Vivement encouragée, un jour de grand défi, alors qu'elle roulait à vélo sur le plus haut gradin du terrain situé tout à côté de la piscine municipale, sa pédale droite accrocha un rebord en béton. Déséquilibrée, son pied ne rencontrant que du vide, elle bascula sur le côté et dévala durement une bonne partie des gradins.

* Oh, des étoiles...

Elle perdit un peu connaissance, se mordit l'intérieur des joues, et goûta, fort surprise, au sang qui se répandait dans sa bouche.


 -   Tu crois qu'elle est morte ?
 -   Non, non, regarde, elle bouge !
 -   Qu'est-ce qu'elle va prendre, son vélo est foutu !


C'est en clopinant qu'elle regagna la maison.

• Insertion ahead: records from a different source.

-- ==== Sys2Proof/Word.lean ====
section
/-! DEFINITION. The widths of the engine's port words (00_scope.md R6, 10_state.md R29). -/

namespace Sys2Proof

/-- A data word: `W` = 256 bits (R6). -/
abbrev Word := BitVec 256

/-- A command word: `CMD_W` = 8 bits (R6). -/
abbrev Byte := BitVec 8

/-- A two-bit code: a status code or a surface tag (`STATUS_W`, `SURF_W`, R6). -/
abbrev Code := BitVec 2

end Sys2Proof
end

À sa mine défaite, sa mère devina qu'elle lui avait encore désobéi. Elle s'enroua tant elle cria. Constatant de vilaines blessures, elle l'attrapa vivement par la main, et l'emmena dare-dare chez le médecin: ma fille est devenue folle, elle se prend pour un garçon, des voisins l'ont vue fumer, on ne sait plus quoi faire.

*


Privée de sorties pour une semaine au moins, elle s'enferma dans sa chambre, retourna cent fois l’adagio d'Albinoni sur l'électrophone, pleura beaucoup, et relut "Claudine à l'école".